Inter Press Service - August 15, 2001
Ranjit Devraj
NEW DELHI, Aug 15 (IPS) - Activists fighting the HIV/AIDS epidemic in India are in increasing danger of being arrested by police and put away for weeks under archaic, British colonial laws on obscenity and homosexuality.
Currently incarcerated are four volunteers of the Naz Foundation International and the Bharosa (trust) who were arrested in Lucknow, capital of northern Uttar Pradesh state, on Jul. 7 under Section 377 of the Indian Penal Code (IPC), which among others criminalises homosexual intercourse.
While the British have long since removed this archaic section from their own penal code, it continues to be valid in India and is regularly used to harass people with a different sexual orientation and those working with them. On Monday, several non-government organisations (NGOs) staged a sit-in strike in the national capital to demand the release of the four volunteers and five other people who were arrested in Lucknow following a raid on the offices of NAZ International and Bharosa.
Following the raid, police in Lucknow announced recovery of "pornographic material" from the premises of the two NGOs and charged those arrested with running a "gay club".
"It is quite natural to find educational material on safe sex and condoms at the premises of a voluntary organisation dealing with HIV/AIDS," said Lok Prakash, a representative of the NFI at Monday's sit-in.
Prakash said the raids were only the latest in a series of repressive measures against NGOs in Uttar Pradesh working in the area of sexual and reproductive health as well as human rights. Uttar Pradesh is India's largest state with a population of 150 million people.
According to Anand Grover, director of the Lawyers' Collective, a New Delhi-based NGO that deals with legal aspects concerning HIV/AIDS, the raids and arrests were discriminatory against sexual minorities and seriously hampered the work of NGOs in containing the HIV/AIDS epidemic.
Men who prefer other men have been identified as a group vulnerable to the virus and organisations which work with this group have to use explicit material for educative purposes, Grover said.

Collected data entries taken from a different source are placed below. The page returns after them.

/-- R171, R323. A line without error serves the fetch, and is installed unless an IFENCE has passed. -/
theorem execIcacheLineFill_served {t : ThreadId} {va : Nat} (pa : Nat) (bytes : List Byte)
    (hw : (threadOf s t).wait = .line va) : execIcacheLineFill t va pa bytes 0 s =
      .next (if (coreOf s t.core).noInstall.contains t.slot then serveLine s t va bytes
        else installLine (serveLine s t va bytes) t.core (threadOf s t).asid va bytes) := by
  have hcore : coreOf (modThread s t fun th => { th with wait := .run, ready := nextOwn s.cyc t.slot }) t.core =
      coreOf s t.core := by unfold coreOf; rw [modThread_cores]
  unfold execIcacheLineFill
  rw [if_neg (not_not_intro hw)]
  simp only [ne_eq, not_true_eq_false, decide_false, Bool.false_and, Bool.false_eq_true, if_false, hcore]
  rfl

/-- What serving a fetch leaves: the thread with the line, and everything but the threads and the cores as before. -/
theorem serveLine_spec (t : ThreadId) (va : Nat) (bytes : List Byte) (ht : (s.threads.find t).isSome = true) :
    threadOf (serveLine s t va bytes) t =
        { threadOf s t with wait := .run, ready := nextOwn s.cyc t.slot, lent := some (va, bytes) } ∧
      coreOf (serveLine s t va bytes) t.core = { coreOf s t.core with
        noInstall := (coreOf s t.core).noInstall.filter fun n => n ≠ t.slot } ∧
      (serveLine s t va bytes).mem = s.mem ∧ (serveLine s t va bytes).regs = s.regs ∧
      (serveLine s t va bytes).creels = s.creels := by
  let woken := modThread s t fun th => { th with wait := .run, ready := nextOwn s.cyc t.slot }
  let noted := modCore woken t.core fun k => { k with noInstall := k.noInstall.filter fun n => n ≠ t.slot }
  have hnoted : (noted.threads.find t).isSome = true := by
    show (woken.threads.find t).isSome = true
    rw [find_modThread, if_pos rfl, Option.isSome_map]
    exact ht
  refine ⟨?_, ?_, ?_, ?_, ?_⟩
  · refine (threadOf_modThread_same noted t _ hnoted).trans ?_
    have hth : threadOf noted t = { threadOf s t with wait := .run, ready := nextOwn s.cyc t.slot } :=
      threadOf_modThread_same s t _ ht
    rw [hth]
  · have hcores : (serveLine s t va bytes).cores = noted.cores := modThread_cores ..
    have hwoken : coreOf woken t.core = coreOf s t.core := by unfold coreOf; rw [modThread_cores]
    have hread : coreOf (serveLine s t va bytes) t.core = coreOf noted t.core := by unfold coreOf; rw [hcores]
    rw [hread, coreOf_modCore, if_pos rfl, hwoken]
  · unfold serveLine; rw [modThread_mem, modCore_mem, modThread_mem]
  · unfold serveLine; rw [modThread_regs, modCore_regs, modThread_regs]
  · unfold serveLine; rw [modThread_creels, modCore_creels, modThread_creels]

/-- R171, R323. The line that a thread waits for. -/
theorem lineFill_gives {t : ThreadId} {va : Nat} (pa : Nat) (bytes : List Byte) (ht : (s.threads.find t).isSome = true)
    (hw : (threadOf s t).wait = .line va) : Gives (.icacheLineFill t va pa bytes 0) s fun u =>
      (threadOf u t).wait = .run ∧ (threadOf u t).ready = nextOwn s.cyc t.slot ∧ (threadOf u t).lent = some (va, bytes) ∧
      (threadOf u t).pc = (threadOf s t).pc ∧ u.mem = s.mem ∧ u.regs = s.regs ∧
      ((coreOf s t.core).noInstall.contains t.slot = true → (coreOf u t.core).icache = (coreOf s t.core).icache) ∧
      ((coreOf s t.core).noInstall.contains t.slot = false →
        (∃ w ∈ icWays s t.core, ∀ l ∈ setLines s t.core va, l.way ≠ w) →
        ∃ l ∈ (coreOf u t.core).icache, l.va = va / 64 * 64 ∧ l.asid = (threadOf s t).asid ∧ l.bytes = bytes) := by
  obtain ⟨hthread, hcore, hmem, hregs, hcreels⟩ := serveLine_spec t va bytes ht
  refine ⟨_, execIcacheLineFill_served pa bytes hw, ?_⟩
  cases hbar : (coreOf s t.core).noInstall.contains t.slot with
  | true =>
    simp only [if_true]
    rw [hthread, hcore]
    exact ⟨rfl, rfl, rfl, rfl, hmem, hregs, fun _ => rfl, nofun⟩
  | false =>
    simp only [Bool.false_eq_true, if_false]
    have hinst := installLine_eq (s := serveLine s t va bytes) t.core (threadOf s t).asid va bytes
    have hth : threadOf (installLine (serveLine s t va bytes) t.core (threadOf s t).asid va bytes) t =
        threadOf (serveLine s t va bytes) t := by rw [hinst]; rfl
    have hways : icWays (serveLine s t va bytes) t.core = icWays s t.core := by
      unfold icWays capOf creelOf; rw [hcreels]
    have hset : setLines (serveLine s t va bytes) t.core va = setLines s t.core va := by
      unfold setLines; rw [hcore]
    rw [hth, hthread]
    refine ⟨rfl, rfl, rfl, rfl, by rw [hinst]; exact hmem, by rw [hinst]; exact hregs, nofun, fun _ hfree => ?_⟩
    exact mem_icache_installLine (by rwa [hways, hset])

/-! ## Waits sent again and cancelled (R316, R317) -/

/-- A request of a thread whose creel no fence holds is set on its way. -/
theorem onLane_slot (q : MemReq) (t : ThreadId) (head n : Nat) (a : Act) (hwho : q.who = .slot t)
    (hf : fencedAt s t.core.creel = false) : s.onLane (requestLane s q false) head n a =
      s.at (max (s.cyc + head + (n - 1)) (lastArrival s (requestLane s q false) (s.cyc + head))) a := by
  have hpass : stopsAtFence s (requestLane s q false) a = false := by
    unfold requestLane
    rw [hwho]
    cases homeOf s q.pa with
    | none => rfl
    | some h => simp only [requesterNode, Bool.false_eq_true, if_false, stopsAtFence, hf, Bool.and_false, Bool.false_and]
  unfold State.onLane
  rw [if_neg (by rw [hpass]; exact Bool.false_ne_true)]

/-- R316. A wait held at its source is set on its way again, and nothing else changes. -/
theorem execWaiterStoreResend_sent (q : MemReq) (hf : ∀ t, q.who = .slot t → fencedAt s t.core.creel = false) :
    ∃ c, execWaiterStoreResend q s = .next (s.at c (.event (requestEvent q))) := by
  unfold execWaiterStoreResend
  split
  next h t _ hwho => exact ⟨_, congrArg Host.Outcome.next (onLane_slot q t _ _ _ hwho (hf t hwho))⟩
  · exact ⟨_, rfl⟩

/-- With no wait held for want of a record, a record is only removed. -/
theorem dropWaiter_of_heldWaits_nil (w : Waiter) (h : s.heldWaits = []) :
    dropWaiter s w = { s with waiters := s.waiters.erase w } := by
  unfold dropWaiter
  simp only [h, List.find?_nil]

/-- R317. The cancel of a wait that stands recorded removes the record and stops the thread. -/
theorem execWaitCancel_found {q : MemReq} {t : ThreadId} {w : Waiter} (hwho : q.who = .slot t) (hheld : s.heldWaits = [])
    (hfind : (s.waiters.find? fun x => match x.q with
      | some y => decide (y.tok = q.tok ∧ y.who = q.who)
      | none => false) = some w) :
    execWaitCancel q s = .next (modThread { s with waiters := s.waiters.erase w, heldWaits := [] } t fun th =>
      if th.req.map (fun x => x.tok) = some q.tok then { th with wait := .stopped, req := none } else th) := by
  unfold execWaitCancel
  extract_lets mine found held dropped cleared
  have hfound : found = some w := hfind
  have hdropped : dropped = { s with waiters := s.waiters.erase w } := by
    simp only [dropped, hfound, dropWaiter_of_heldWaits_nil w hheld]
  have hcleared : cleared = { s with waiters := s.waiters.erase w, heldWaits := [] } := by
    simp only [cleared, hdropped, hheld, List.filter_nil]
  simp only [hfound, hcleared, hwho, Option.isSome_some, Bool.true_or, if_true]

/-- R317. A cancel that finds the record stops the thread before its instruction. -/
theorem waitCancel_gives {q : MemReq} {t : ThreadId} {w : Waiter} (hwho : q.who = .slot t) (hheld : s.heldWaits = [])
    (hfind : (s.waiters.find? fun x => match x.q with
      | some y => decide (y.tok = q.tok ∧ y.who = q.who)
      | none => false) = some w)
    (ht : (s.threads.find t).isSome = true) (htok : (threadOf s t).req.map (fun x => x.tok) = some q.tok) :
    Gives (.waitCancel q) s fun u => u.waiters = s.waiters.erase w ∧ (threadOf u t).wait = .stopped ∧
      (threadOf u t).pc = (threadOf s t).pc ∧ u.mem = s.mem ∧ u.regs = s.regs := by
  let u : State := { s with waiters := s.waiters.erase w, heldWaits := [] }
  have hthread := threadOf_modThread_same u t (fun th =>
    if th.req.map (fun x => x.tok) = some q.tok then { th with wait := .stopped, req := none } else th) ht
  rw [show threadOf u t = threadOf s t from rfl, if_pos htok] at hthread
  refine ⟨_, execWaitCancel_found hwho hheld hfind, ?_, ?_, ?_, ?_, ?_⟩
  · rw [modThread_waiters]
  · rw [hthread]
  · rw [hthread]
  · rw [modThread_mem]
  · rw [modThread_regs]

"If you are to communicate messages, you cannot do it without such material -- by seizing such material as pornographic and obscene amounts to denial of the right to accurate information and pushes the HIV/AIDS epidemic underground," Grover said.

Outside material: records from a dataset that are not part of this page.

-- ==== Sys2Proof/Syntax.lean ====
section
/-! DEFINITION. The 18 commands of the opcode map (30_encoding.md R71), with the operand fields of
their formats (R69, R70). -/

namespace Sys2Proof

/-- One command; the rule of each is the one the opcode map names. -/
inductive Instr where
  | nop
  | zarray
  | lzMatch
  | lzStep
  | lzRecon
  | triPut
  | triGet
  | hufBuild
  /-- HUF_ENC SYM, format S: SYM = w[7:0]. -/
  | hufEnc (sym : Byte)
  | hufTrie
  | hufDec
  /-- EO_ENC GEN, format G: GEN = w[0]. -/
  | eoEnc (gen : BitVec 1)
  /-- EO_DEC GEN, format G: GEN = w[0]. -/
  | eoDec (gen : BitVec 1)
  | bvClear
  /-- BV_PUT NBITS, format N: NBITS = w[5:0]. -/
  | bvPut (nbits : BitVec 6)
  /-- BV_GET NBITS, format N: NBITS = w[5:0]. -/
  | bvGet (nbits : BitVec 6)
  | frameC
  | frameD
deriving DecidableEq, Repr

end Sys2Proof
end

The arrests appeared to contradict the 'targeted intervention' strategy for the year-old, second phase of the World Bank-funded National AIDS Control Programme (NACP), which provides for identifying groups vulnerable to HIV and peer education and outreach among these groups.
In fact, a third of the 229 million U.S. dollars that is to be spent on the second phase, in which the U.S. Agency for International Development (USAID) and the British Department for International Development (DfID) are major contributors, is earmarked for 'targeted interventions for high risk groups.'
During the United Nations General Assembly on AIDS (UNGASS) in New York, last month, the Indian delegation expressly recognised homosexuals as a marginalised community that is critically affected by the epidemic and deserves support.

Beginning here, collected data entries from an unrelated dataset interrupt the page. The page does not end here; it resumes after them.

/-! ### The command protocol -/

/-- R19, R22, R149, R154: a step at the turn of each agent; around the agent's move it only uses up the
turn. The engine, BUSY and out of reset, commits the command that CMD decodes to; while it is IDLE or in
reset its turn executes nothing. The host moves at the line it is at, and past its program does nothing
(log 11). The pin falls or rises, and rising where it was high changes nothing (log 13). Whose turn it is,
is the model's schedule (log 4). -/
def Obligations.StepRunsDecodedCommand : Prop :=
  (∀ (s : State) (i : Instr), s.turn = .engine → s.busy = true → s.rstN = true →
    decode s.regs.cmd = .ok i → step s = exec i s.takeTurn) ∧
  (∀ s : State, s.turn = .engine → s.engine = .idle ∨ s.rstN = false → step s = .next s.takeTurn) ∧
  (∀ (s : State) (op : HostOp), s.turn = .host → s.host.prog[s.host.pc]? = some op →
    step s = .next (hostOp s.takeTurn op)) ∧
  (∀ s : State, s.turn = .host → s.host.prog.length ≤ s.host.pc → step s = .next s.takeTurn) ∧
  (∀ s : State, s.turn = .rstAssert → step s = .next s.takeTurn.assertReset) ∧
  (∀ s : State, s.turn = .rstRelease → step s = .next s.takeTurn.releaseReset) ∧
  (∀ s : State, s.rstN = true → s.releaseReset = s) ∧
  (∀ (s : State) (u : Turn) (us : List Turn), s.turns = u :: us →
    s.turn = u ∧ s.takeTurn = { s with turns := us }) ∧
  (∀ s : State, s.turns = [] → s.turn = (if s.busy then .engine else .host) ∧ s.takeTurn = s)

/-- R73: which words are illegal; an illegal word is accepted like any other, and commits
Err(ILLEGAL_CMD), changing nothing but STATUS and ERRCODE. -/
def Obligations.IllegalWordCommitsIllegalCmd : Prop :=
  (∀ (w : Word) (o : Nat), o = (opcOf w).toNat →
    ((∃ e, decode w = .error e) ↔
      ((0x01 ≤ o ∧ o ≤ 0x0F) ∨ (0x12 ≤ o ∧ o ≤ 0x1F) ∨ (0x24 ≤ o ∧ o ≤ 0x2F) ∨ (0x34 ≤ o ∧ o ≤ 0x3F) ∨
        (0x42 ≤ o ∧ o ≤ 0x4F) ∨ (0x53 ≤ o ∧ o ≤ 0x5F) ∨ (0x62 ≤ o ∧ o ≤ 0xFF)) ∨
      (∃ r ∈ opcodeMap, r.opc = opcOf w ∧
        (w.extractLsb' 0 24 &&& ~~~(r.format.fieldMask.extractLsb' 0 24) ≠ 0 ∨
          (r.format = .n ∧ ((nbitsOf w).toNat = 0 ∨ 32 < (nbitsOf w).toNat)))))) ∧
  (∀ (s : State) (w : Word), s.rstN = true → s.engine = .idle → (s.access ⟨0x010#24, 2#2, true, w⟩).1 = s.accept w) ∧
  (∀ (s : State) (e : Illegal), s.turn = .engine → s.busy = true → s.rstN = true →
    decode s.regs.cmd = .error e →
    ∃ t, step s = .next t ∧ t.regs.errCode = 0x01#8 ∧ t.regs.err = true ∧ t.regs.done = s.regs.done ∧
      t.engine = .idle ∧ SameCsrs [.status, .errcode] s t ∧ t.mems = s.mems ∧ t.trie = s.trie ∧
      t.regs.ovr = s.regs.ovr ∧ t.draws = s.draws ∧ t.host = s.host ∧ t.cfg = s.cfg ∧ t.rstN = s.rstN)

/-- R27: a CMD write while IDLE is accepted, whatever the word; while BUSY it only sets OVR; a read
returns the last accepted word; it resets to 0, which is NOP's word and is not executed; an illegal word
completes with ILLEGAL_CMD. -/
def Obligations.CmdWriteIssuesOrOverruns : Prop :=
  State.reset.regs.cmd = 0 ∧ State.reset.engine = .idle ∧ encode .nop = 0 ∧
  ∀ (s : State) (w : Word), s.rstN = true →
    (s.engine = .idle →
      (s.access ⟨0x010#24, 2#2, true, w⟩).1 = s.accept w ∧ (s.accept w).busy = true ∧ (s.accept w).regs.cmd = w ∧
      (s.accept w).access ⟨0x010#24, 2#2, false, 0⟩ = (s.accept w, w)) ∧
    (s.busy = true →
      (s.access ⟨0x010#24, 2#2, true, w⟩).1 = { s with regs := { s.regs with ovr := true } }) ∧
    s.access ⟨0x010#24, 2#2, false, 0⟩ = (s, s.regs.cmd) ∧
    (∀ e, decode w = .error e → engineStep (s.accept w) = .next ((s.accept w).commitErr .illegalCmd))

/-- R138: acceptance, the commit of Ok, the commit of Err, and that exactly one of DONE and ERR is 1
after every commit of a command that was accepted. -/
def Obligations.CommandProtocol : Prop :=
  (∀ (s : State) (w : Word),
    (s.accept w).regs.cmd = w ∧ (s.accept w).busy = true ∧ (s.accept w).regs.done = false ∧
    (s.accept w).regs.err = false ∧ (s.accept w).regs.errCode = 0 ∧ (s.accept w).regs.ovr = s.regs.ovr ∧
    SameCsrs [.cmd, .status, .errcode] s (s.accept w) ∧ (s.accept w).mems = s.mems ∧ (s.accept w).trie = s.trie) ∧
  (∀ s : State, OkCommit s s.commitOk ∧ SameCsrs [.status] s s.commitOk ∧ s.commitOk.mems = s.mems ∧
    s.commitOk.trie = s.trie ∧ s.commitOk.draws = s.draws) ∧
  (∀ (s : State) (c : ErrCode),
    (s.commitErr c).regs.errCode = c.code ∧ (s.commitErr c).regs.err = true ∧
    (s.commitErr c).regs.done = s.regs.done ∧ CommitFrame s (s.commitErr c) ∧
    SameCsrs [.status, .errcode] s (s.commitErr c) ∧ (s.commitErr c).mems = s.mems ∧
    (s.commitErr c).trie = s.trie ∧ (s.commitErr c).draws = s.draws) ∧
  (∀ (i : Instr) (s t : State), s.StatusOk → s.busy = true → exec i s = .next t →
    CommitFrame s t ∧
    ((t.regs.done = true ∧ t.regs.err = false ∧ t.regs.errCode = s.regs.errCode) ∨
     (t.regs.done = false ∧ t.regs.err = true ∧ ∃ c : ErrCode, t.regs.errCode = c.code)))

/-- R139: every command other than FRAME_C and FRAME_D is all-or-nothing. -/
def Obligations.NonFrameCommandsAreAllOrNothing : Prop :=
  ∀ (i : Instr) (s t : State), i ≠ .frameC → i ≠ .frameD → exec i s = .next t →
    OkCommit s t ∨
    ((∃ c, t = s.commitErr c) ∧ CommitFrame s t ∧ SameCsrs [.status, .errcode] s t ∧ t.mems = s.mems ∧
      t.trie = s.trie ∧ t.regs.bvRptr = s.regs.bvRptr ∧ t.regs.bvLen = s.regs.bvLen)

/-- R136: no command ever raises ASSERT, and every error that one commits is a code of R136. -/
def Obligations.AssertIsNeverRaised : Prop :=
  ∀ (i : Instr) (s t : State), exec i s = .next t →
    t.regs.errCode = s.regs.errCode ∨ ∃ c : ErrCode, c ≠ .assert ∧ t.regs.errCode = c.code

/-- R26 (with R22, R60): the bits that STATUS holds. A read changes nothing; while IDLE it returns them,
while BUSY the value in S0 with BUSY = 1. A write clears the W1C bits that it holds a 1 for and nothing
else, at once, also while BUSY; that such a write shows in a read only after the commit is how the model
reads R60 beside R26 (log 3). -/
def Obligations.StatusReadsAndClears : Prop :=
  ∀ (s : State) (v : Word), s.rstN = true →
    (∀ i : Nat, (s.csr .status).getLsbD i =
      (i == 0 && s.busy || i == 1 && s.regs.done || i == 2 && s.regs.err || i == 3 && s.regs.ovr)) ∧
    s.access ⟨0x00C#24, 2#2, false, 0⟩ = (s, s.readCsr .status) ∧
    (s.engine = .idle → s.readCsr .status = s.csr .status) ∧
    (∀ s0 (i : Nat), s.engine = .busy s0 → (s.readCsr .status).getLsbD i = (i == 0 || i == 3 && s0.ovr)) ∧
    (∃ t, s.access ⟨0x00C#24, 2#2, true, v⟩ = (t, 0) ∧
      t.csr .status = s.csr .status &&& ~~~(v &&& 0x0000000E#32) ∧
      SameCsrs [.status] s t ∧ t.engine = s.engine ∧ t.mems = s.mems ∧ t.trie = s.trie ∧ t.draws = s.draws ∧
      t.host = s.host ∧ t.turns = s.turns ∧ t.cfg = s.cfg ∧ t.rstN = s.rstN)

/-- R143: the interrupt output out of reset, and each thing that clears it: a W1C write of the bits of
DONE and ERR that are set (one of them, in every state a run reaches), clearing IRQ_EN, acceptance, and
either reset. -/
def Obligations.InterruptFollowsCompletion : Prop :=
  ∀ s : State, s.rstN = true →
    s.irq = (s.regs.irqEn && (s.regs.done || s.regs.err)) ∧
    (∀ w, (s.accept w).irq = false) ∧
    (∀ v : Word, (s.regs.done = true → v.getLsbD 1 = true) → (s.regs.err = true → v.getLsbD 2 = true) →
      (s.access ⟨0x00C#24, 2#2, true, v⟩).1.irq = false) ∧
    (∀ v : Word, v.getLsbD 0 = false → v.getLsbD 1 = false → (s.access ⟨0x008#24, 2#2, true, v⟩).1.irq = false) ∧
    (∀ v : Word, v.getLsbD 0 = false → v.getLsbD 1 = true →
      (s.access ⟨0x008#24, 2#2, true, v⟩).1.irq = (s.regs.done || s.regs.err)) ∧
    (∀ v : Word, v.getLsbD 0 = true → (s.access ⟨0x008#24, 2#2, true, v⟩).1.irq = false) ∧
    s.assertReset.irq = false

/-! ### The bus -/

/-- R59: a write while BUSY to any place but CTRL and STATUS changes nothing, but that one to CMD sets
OVR. -/
def Obligations.BusyWritesAreIgnored : Prop :=
  ∀ (s : State) (a : Access), s.rstN = true → s.busy = true → a.write = true →
    locate s.cfg a ≠ .csr 0x008 → locate s.cfg a ≠ .csr 0x00C →
    (locate s.cfg a ≠ .csr 0x010 → s.access a = (s, 0)) ∧
    (locate s.cfg a = .csr 0x010 → s.access a = ({ s with regs := { s.regs with ovr := true } }, 0))

/-- R22, R59, R60: S0 is the state that acceptance leaves (log 3). While BUSY a host read of a CSR returns
its value in S0, STATUS.BUSY reading 1, and no host access changes that, or anything else that the command
in flight reads, unless it performs a soft reset (so State holds no second copy of S0, log 2). A read of a
memory window is a fresh draw of the access's width and changes nothing else (log 5, log 7). -/
def Obligations.SnapshotIsFrozenWhileBusy : Prop :=
  (∀ (s : State) (w : Word) (r : Csr), (s.accept w).readCsr r = (s.accept w).csr r) ∧
  (∀ (s : State) (r : Csr) (v : Word), s.rstN = true →
    s.access ⟨BitVec.ofNat 24 r.offset, 2#2, false, v⟩ = (s, s.readCsr r)) ∧
  (∀ (s : State) (r : Csr), r ≠ .ctrl → r ≠ .status → s.readCsr r = s.csr r) ∧
  (∀ (s t : State) (a : Access) (v : Word), s.busy = true → s.access a = (t, v) →
    ¬ (a.write = true ∧ locate s.cfg a = .csr 0x008 ∧ a.wdata.getLsbD 0 = true) →
    t.engine = s.engine ∧ t.mems = s.mems ∧ t.trie = s.trie ∧ t.cfg = s.cfg ∧ (∀ r, t.readCsr r = s.readCsr r) ∧
    SameCsrs [.ctrl, .status] s t ∧ t.regs.done = (s.regs.done && t.regs.done) ∧ t.regs.err = (s.regs.err && t.regs.err)) ∧
  (∀ (s : State) (a : Access) (n : Nat), s.busy = true → s.rstN = true → a.write = false → a.bytes? = some n →
    locate s.cfg a ≠ .unmapped → (∀ o, locate s.cfg a ≠ .csr o) →
    s.access a = ({ s with draws := s.draws + 1 }, (Config.draw (8 * n) s.draws 0).setWidth 32))

/-- R54: which accesses are unmapped, in plain offsets; each reads 0 and changes nothing. -/
def Obligations.UnmappedAccessesDoNothing : Prop :=
  ∀ (s : State) (a : Access) (o n : Nat), o = a.addr.toNat →
    (n = if a.size = 0#2 then 1 else if a.size = 1#2 then 2 else 4) →
    (a.size = 3#2 ∨
     (0x000100 ≤ o ∧ o < 0x004000) ∨ (0x009000 ≤ o ∧ o < 0x100000) ∨ (0x300000 ≤ o ∧ o < 0x400000) ∨
     ((o < 0x000100 ∨ (0x004000 ≤ o ∧ o < 0x008000) ∨ (0x100000 ≤ o ∧ o < 0x300000)) ∧ (n ≠ 4 ∨ o % 4 ≠ 0)) ∨
     (0x100000 ≤ o ∧ o < 0x200000 ∧ 0x100000 + 4 * s.cfg.zcap ≤ o) ∨
     (0x200000 ≤ o ∧ o < 0x300000 ∧ 0x200000 + 4 * s.cfg.zcap ≤ o) ∨
     (0x008000 ≤ o ∧ o < 0x009000 ∧ (o % n ≠ 0 ∨ 0x008000 + s.cfg.nameCap < o + n)) ∨
     (0x400000 ≤ o ∧ o < 0x800000 ∧ (o % n ≠ 0 ∨ 0x400000 + s.cfg.contentCap < o + n)) ∨
     (0x800000 ≤ o ∧ (o % n ≠ 0 ∨ 0x800000 + s.cfg.bitbufCap / 8 < o + n))) →
    s.access a = (s, 0)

The central government's National AIDS Control Organisation (NACO) estimates that already 3.7 million people are living with HIV/AIDS in the country and Prime Minister Atal Bihari Vajpayee has himself prescribed breaking taboos surrounding the open discussion of sexual health as a means of controlling the spread of the pandemic.
But educating people about HIV/AIDS continues to be a delicate matter -- if not downright hazardous -- for voluntary agencies working to contain and control it in the states, which have total control over law and order and health.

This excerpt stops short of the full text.